*Problem requirements*: What is needed is a verbatim copy of all the records.

(Stored data)
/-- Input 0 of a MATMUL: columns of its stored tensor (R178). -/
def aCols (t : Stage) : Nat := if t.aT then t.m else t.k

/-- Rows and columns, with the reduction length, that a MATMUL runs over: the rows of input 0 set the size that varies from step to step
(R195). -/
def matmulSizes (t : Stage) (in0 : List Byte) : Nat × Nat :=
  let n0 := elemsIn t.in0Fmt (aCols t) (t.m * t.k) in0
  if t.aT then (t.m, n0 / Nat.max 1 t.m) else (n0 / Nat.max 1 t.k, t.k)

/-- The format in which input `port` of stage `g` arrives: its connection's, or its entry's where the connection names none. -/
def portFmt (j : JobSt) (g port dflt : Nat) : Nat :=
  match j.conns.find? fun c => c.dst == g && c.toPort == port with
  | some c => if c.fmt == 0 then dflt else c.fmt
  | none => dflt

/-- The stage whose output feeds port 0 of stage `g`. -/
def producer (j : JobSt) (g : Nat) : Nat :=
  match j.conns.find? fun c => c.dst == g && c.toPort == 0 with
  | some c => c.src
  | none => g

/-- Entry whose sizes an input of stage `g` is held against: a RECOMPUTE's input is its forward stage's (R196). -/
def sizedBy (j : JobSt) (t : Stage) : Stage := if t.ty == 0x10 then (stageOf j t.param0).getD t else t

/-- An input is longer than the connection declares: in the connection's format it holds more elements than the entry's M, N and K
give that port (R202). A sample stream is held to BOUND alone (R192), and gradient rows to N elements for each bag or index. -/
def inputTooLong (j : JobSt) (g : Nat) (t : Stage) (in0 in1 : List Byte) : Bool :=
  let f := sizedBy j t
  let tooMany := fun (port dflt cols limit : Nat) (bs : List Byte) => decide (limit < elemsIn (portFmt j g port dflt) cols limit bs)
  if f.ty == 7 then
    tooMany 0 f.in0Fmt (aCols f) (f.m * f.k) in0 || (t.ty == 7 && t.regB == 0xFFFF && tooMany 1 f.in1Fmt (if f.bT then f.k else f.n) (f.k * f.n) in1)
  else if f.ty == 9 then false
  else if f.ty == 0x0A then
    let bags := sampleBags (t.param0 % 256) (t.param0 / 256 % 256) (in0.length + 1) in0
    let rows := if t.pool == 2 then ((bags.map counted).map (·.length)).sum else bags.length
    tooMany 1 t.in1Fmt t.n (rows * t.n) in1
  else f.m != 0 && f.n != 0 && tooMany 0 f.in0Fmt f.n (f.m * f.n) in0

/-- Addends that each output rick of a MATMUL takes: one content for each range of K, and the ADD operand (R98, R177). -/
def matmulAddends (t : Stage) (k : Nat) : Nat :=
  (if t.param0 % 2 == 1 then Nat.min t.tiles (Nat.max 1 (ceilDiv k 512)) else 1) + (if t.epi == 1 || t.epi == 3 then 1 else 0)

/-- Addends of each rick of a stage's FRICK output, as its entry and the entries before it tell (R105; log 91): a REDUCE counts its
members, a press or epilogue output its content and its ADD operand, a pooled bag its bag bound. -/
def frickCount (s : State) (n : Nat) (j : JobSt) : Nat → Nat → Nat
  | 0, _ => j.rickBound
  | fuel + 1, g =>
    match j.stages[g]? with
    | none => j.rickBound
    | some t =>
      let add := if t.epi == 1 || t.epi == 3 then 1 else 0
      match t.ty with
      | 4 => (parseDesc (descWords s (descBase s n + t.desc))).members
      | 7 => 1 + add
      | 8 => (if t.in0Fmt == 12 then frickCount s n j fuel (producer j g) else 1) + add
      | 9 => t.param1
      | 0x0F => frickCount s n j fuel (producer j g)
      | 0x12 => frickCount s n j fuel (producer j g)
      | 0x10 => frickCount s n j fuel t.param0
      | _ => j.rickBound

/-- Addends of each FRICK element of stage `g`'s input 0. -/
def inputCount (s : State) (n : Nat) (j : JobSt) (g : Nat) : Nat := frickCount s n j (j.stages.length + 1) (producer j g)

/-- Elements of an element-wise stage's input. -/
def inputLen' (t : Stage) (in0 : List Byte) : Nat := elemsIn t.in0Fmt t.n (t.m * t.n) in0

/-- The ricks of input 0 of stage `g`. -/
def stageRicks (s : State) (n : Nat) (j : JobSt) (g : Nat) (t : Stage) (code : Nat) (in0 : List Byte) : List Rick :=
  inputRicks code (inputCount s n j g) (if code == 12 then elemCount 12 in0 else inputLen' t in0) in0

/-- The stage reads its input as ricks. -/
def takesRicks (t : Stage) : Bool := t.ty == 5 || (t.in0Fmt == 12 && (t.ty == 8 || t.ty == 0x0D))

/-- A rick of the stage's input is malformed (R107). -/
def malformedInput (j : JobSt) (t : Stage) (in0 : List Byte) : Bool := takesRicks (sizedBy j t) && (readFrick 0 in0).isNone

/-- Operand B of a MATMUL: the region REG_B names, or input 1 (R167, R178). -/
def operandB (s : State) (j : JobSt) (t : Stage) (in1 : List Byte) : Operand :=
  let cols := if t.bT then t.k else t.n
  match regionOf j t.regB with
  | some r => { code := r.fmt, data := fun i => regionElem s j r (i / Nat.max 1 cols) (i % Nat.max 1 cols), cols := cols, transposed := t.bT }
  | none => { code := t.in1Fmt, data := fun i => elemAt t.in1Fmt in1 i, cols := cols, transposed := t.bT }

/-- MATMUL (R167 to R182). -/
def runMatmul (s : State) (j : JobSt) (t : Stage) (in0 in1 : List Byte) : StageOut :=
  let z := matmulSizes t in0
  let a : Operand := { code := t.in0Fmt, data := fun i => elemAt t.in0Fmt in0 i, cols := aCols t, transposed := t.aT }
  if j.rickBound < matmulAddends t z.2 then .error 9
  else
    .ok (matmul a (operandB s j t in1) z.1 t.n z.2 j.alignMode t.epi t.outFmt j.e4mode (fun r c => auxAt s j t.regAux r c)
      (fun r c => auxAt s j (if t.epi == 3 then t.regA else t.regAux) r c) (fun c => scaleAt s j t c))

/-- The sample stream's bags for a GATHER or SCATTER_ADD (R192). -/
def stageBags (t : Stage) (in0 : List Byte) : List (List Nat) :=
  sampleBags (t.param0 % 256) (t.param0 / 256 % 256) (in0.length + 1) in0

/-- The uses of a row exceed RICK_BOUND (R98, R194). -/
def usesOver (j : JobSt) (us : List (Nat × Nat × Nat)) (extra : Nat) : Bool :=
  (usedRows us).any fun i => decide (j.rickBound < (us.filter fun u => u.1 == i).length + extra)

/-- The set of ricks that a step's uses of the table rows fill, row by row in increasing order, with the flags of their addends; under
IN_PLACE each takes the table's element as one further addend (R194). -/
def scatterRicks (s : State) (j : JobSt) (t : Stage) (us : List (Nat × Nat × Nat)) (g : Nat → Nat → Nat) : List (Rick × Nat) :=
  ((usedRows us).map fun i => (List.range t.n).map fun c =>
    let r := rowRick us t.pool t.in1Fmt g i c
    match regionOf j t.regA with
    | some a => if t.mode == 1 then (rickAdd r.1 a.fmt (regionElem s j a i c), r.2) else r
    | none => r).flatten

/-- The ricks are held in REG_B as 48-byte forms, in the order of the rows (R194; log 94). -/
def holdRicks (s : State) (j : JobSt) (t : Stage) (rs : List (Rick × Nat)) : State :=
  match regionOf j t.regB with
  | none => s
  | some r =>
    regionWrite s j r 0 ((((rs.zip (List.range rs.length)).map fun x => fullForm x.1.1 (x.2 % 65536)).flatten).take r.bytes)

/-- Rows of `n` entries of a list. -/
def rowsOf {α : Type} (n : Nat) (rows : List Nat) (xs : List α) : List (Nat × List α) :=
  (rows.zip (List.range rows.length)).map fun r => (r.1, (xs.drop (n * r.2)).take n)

*Solution*:
/-- Input 0 of a MATMUL: columns of its stored tensor (R178). -/
def aCols (t : Stage) : Nat := if t.aT then t.m else t.k

/-- Rows and columns, with the reduction length, that a MATMUL runs over: the rows of input 0 set the size that varies from step to step
(R195). -/
def matmulSizes (t : Stage) (in0 : List Byte) : Nat × Nat :=
  let n0 := elemsIn t.in0Fmt (aCols t) (t.m * t.k) in0
  if t.aT then (t.m, n0 / Nat.max 1 t.m) else (n0 / Nat.max 1 t.k, t.k)

/-- The format in which input `port` of stage `g` arrives: its connection's, or its entry's where the connection names none. -/
def portFmt (j : JobSt) (g port dflt : Nat) : Nat :=
  match j.conns.find? fun c => c.dst == g && c.toPort == port with
  | some c => if c.fmt == 0 then dflt else c.fmt
  | none => dflt

/-- The stage whose output feeds port 0 of stage `g`. -/
def producer (j : JobSt) (g : Nat) : Nat :=
  match j.conns.find? fun c => c.dst == g && c.toPort == 0 with
  | some c => c.src
  | none => g

/-- Entry whose sizes an input of stage `g` is held against: a RECOMPUTE's input is its forward stage's (R196). -/
def sizedBy (j : JobSt) (t : Stage) : Stage := if t.ty == 0x10 then (stageOf j t.param0).getD t else t

/-- An input is longer than the connection declares: in the connection's format it holds more elements than the entry's M, N and K
give that port (R202). A sample stream is held to BOUND alone (R192), and gradient rows to N elements for each bag or index. -/
def inputTooLong (j : JobSt) (g : Nat) (t : Stage) (in0 in1 : List Byte) : Bool :=
  let f := sizedBy j t
  let tooMany := fun (port dflt cols limit : Nat) (bs : List Byte) => decide (limit < elemsIn (portFmt j g port dflt) cols limit bs)
  if f.ty == 7 then
    tooMany 0 f.in0Fmt (aCols f) (f.m * f.k) in0 || (t.ty == 7 && t.regB == 0xFFFF && tooMany 1 f.in1Fmt (if f.bT then f.k else f.n) (f.k * f.n) in1)
  else if f.ty == 9 then false
  else if f.ty == 0x0A then
    let bags := sampleBags (t.param0 % 256) (t.param0 / 256 % 256) (in0.length + 1) in0
    let rows := if t.pool == 2 then ((bags.map counted).map (·.length)).sum else bags.length
    tooMany 1 t.in1Fmt t.n (rows * t.n) in1
  else f.m != 0 && f.n != 0 && tooMany 0 f.in0Fmt f.n (f.m * f.n) in0

/-- Addends that each output rick of a MATMUL takes: one content for each range of K, and the ADD operand (R98, R177). -/
def matmulAddends (t : Stage) (k : Nat) : Nat :=
  (if t.param0 % 2 == 1 then Nat.min t.tiles (Nat.max 1 (ceilDiv k 512)) else 1) + (if t.epi == 1 || t.epi == 3 then 1 else 0)

/-- Addends of each rick of a stage's FRICK output, as its entry and the entries before it tell (R105; log 91): a REDUCE counts its
members, a press or epilogue output its content and its ADD operand, a pooled bag its bag bound. -/
def frickCount (s : State) (n : Nat) (j : JobSt) : Nat → Nat → Nat
  | 0, _ => j.rickBound
  | fuel + 1, g =>
    match j.stages[g]? with
    | none => j.rickBound
    | some t =>
      let add := if t.epi == 1 || t.epi == 3 then 1 else 0
      match t.ty with
      | 4 => (parseDesc (descWords s (descBase s n + t.desc))).members
      | 7 => 1 + add
      | 8 => (if t.in0Fmt == 12 then frickCount s n j fuel (producer j g) else 1) + add
      | 9 => t.param1
      | 0x0F => frickCount s n j fuel (producer j g)
      | 0x12 => frickCount s n j fuel (producer j g)
      | 0x10 => frickCount s n j fuel t.param0
      | _ => j.rickBound

/-- Addends of each FRICK element of stage `g`'s input 0. -/
def inputCount (s : State) (n : Nat) (j : JobSt) (g : Nat) : Nat := frickCount s n j (j.stages.length + 1) (producer j g)

/-- Elements of an element-wise stage's input. -/
def inputLen' (t : Stage) (in0 : List Byte) : Nat := elemsIn t.in0Fmt t.n (t.m * t.n) in0

/-- The ricks of input 0 of stage `g`. -/
def stageRicks (s : State) (n : Nat) (j : JobSt) (g : Nat) (t : Stage) (code : Nat) (in0 : List Byte) : List Rick :=
  inputRicks code (inputCount s n j g) (if code == 12 then elemCount 12 in0 else inputLen' t in0) in0

/-- The stage reads its input as ricks. -/
def takesRicks (t : Stage) : Bool := t.ty == 5 || (t.in0Fmt == 12 && (t.ty == 8 || t.ty == 0x0D))

/-- A rick of the stage's input is malformed (R107). -/
def malformedInput (j : JobSt) (t : Stage) (in0 : List Byte) : Bool := takesRicks (sizedBy j t) && (readFrick 0 in0).isNone

/-- Operand B of a MATMUL: the region REG_B names, or input 1 (R167, R178). -/
def operandB (s : State) (j : JobSt) (t : Stage) (in1 : List Byte) : Operand :=
  let cols := if t.bT then t.k else t.n
  match regionOf j t.regB with
  | some r => { code := r.fmt, data := fun i => regionElem s j r (i / Nat.max 1 cols) (i % Nat.max 1 cols), cols := cols, transposed := t.bT }
  | none => { code := t.in1Fmt, data := fun i => elemAt t.in1Fmt in1 i, cols := cols, transposed := t.bT }

/-- MATMUL (R167 to R182). -/
def runMatmul (s : State) (j : JobSt) (t : Stage) (in0 in1 : List Byte) : StageOut :=
  let z := matmulSizes t in0
  let a : Operand := { code := t.in0Fmt, data := fun i => elemAt t.in0Fmt in0 i, cols := aCols t, transposed := t.aT }
  if j.rickBound < matmulAddends t z.2 then .error 9
  else
    .ok (matmul a (operandB s j t in1) z.1 t.n z.2 j.alignMode t.epi t.outFmt j.e4mode (fun r c => auxAt s j t.regAux r c)
      (fun r c => auxAt s j (if t.epi == 3 then t.regA else t.regAux) r c) (fun c => scaleAt s j t c))

/-- The sample stream's bags for a GATHER or SCATTER_ADD (R192). -/
def stageBags (t : Stage) (in0 : List Byte) : List (List Nat) :=
  sampleBags (t.param0 % 256) (t.param0 / 256 % 256) (in0.length + 1) in0

/-- The uses of a row exceed RICK_BOUND (R98, R194). -/
def usesOver (j : JobSt) (us : List (Nat × Nat × Nat)) (extra : Nat) : Bool :=
  (usedRows us).any fun i => decide (j.rickBound < (us.filter fun u => u.1 == i).length + extra)

/-- The set of ricks that a step's uses of the table rows fill, row by row in increasing order, with the flags of their addends; under
IN_PLACE each takes the table's element as one further addend (R194). -/
def scatterRicks (s : State) (j : JobSt) (t : Stage) (us : List (Nat × Nat × Nat)) (g : Nat → Nat → Nat) : List (Rick × Nat) :=
  ((usedRows us).map fun i => (List.range t.n).map fun c =>
    let r := rowRick us t.pool t.in1Fmt g i c
    match regionOf j t.regA with
    | some a => if t.mode == 1 then (rickAdd r.1 a.fmt (regionElem s j a i c), r.2) else r
    | none => r).flatten

/-- The ricks are held in REG_B as 48-byte forms, in the order of the rows (R194; log 94). -/
def holdRicks (s : State) (j : JobSt) (t : Stage) (rs : List (Rick × Nat)) : State :=
  match regionOf j t.regB with
  | none => s
  | some r =>
    regionWrite s j r 0 ((((rs.zip (List.range rs.length)).map fun x => fullForm x.1.1 (x.2 % 65536)).flatten).take r.bytes)

/-- Rows of `n` entries of a list. -/
def rowsOf {α : Type} (n : Nat) (rows : List Nat) (xs : List α) : List (Nat × List α) :=
  (rows.zip (List.range rows.length)).map fun r => (r.1, (xs.drop (n * r.2)).take n)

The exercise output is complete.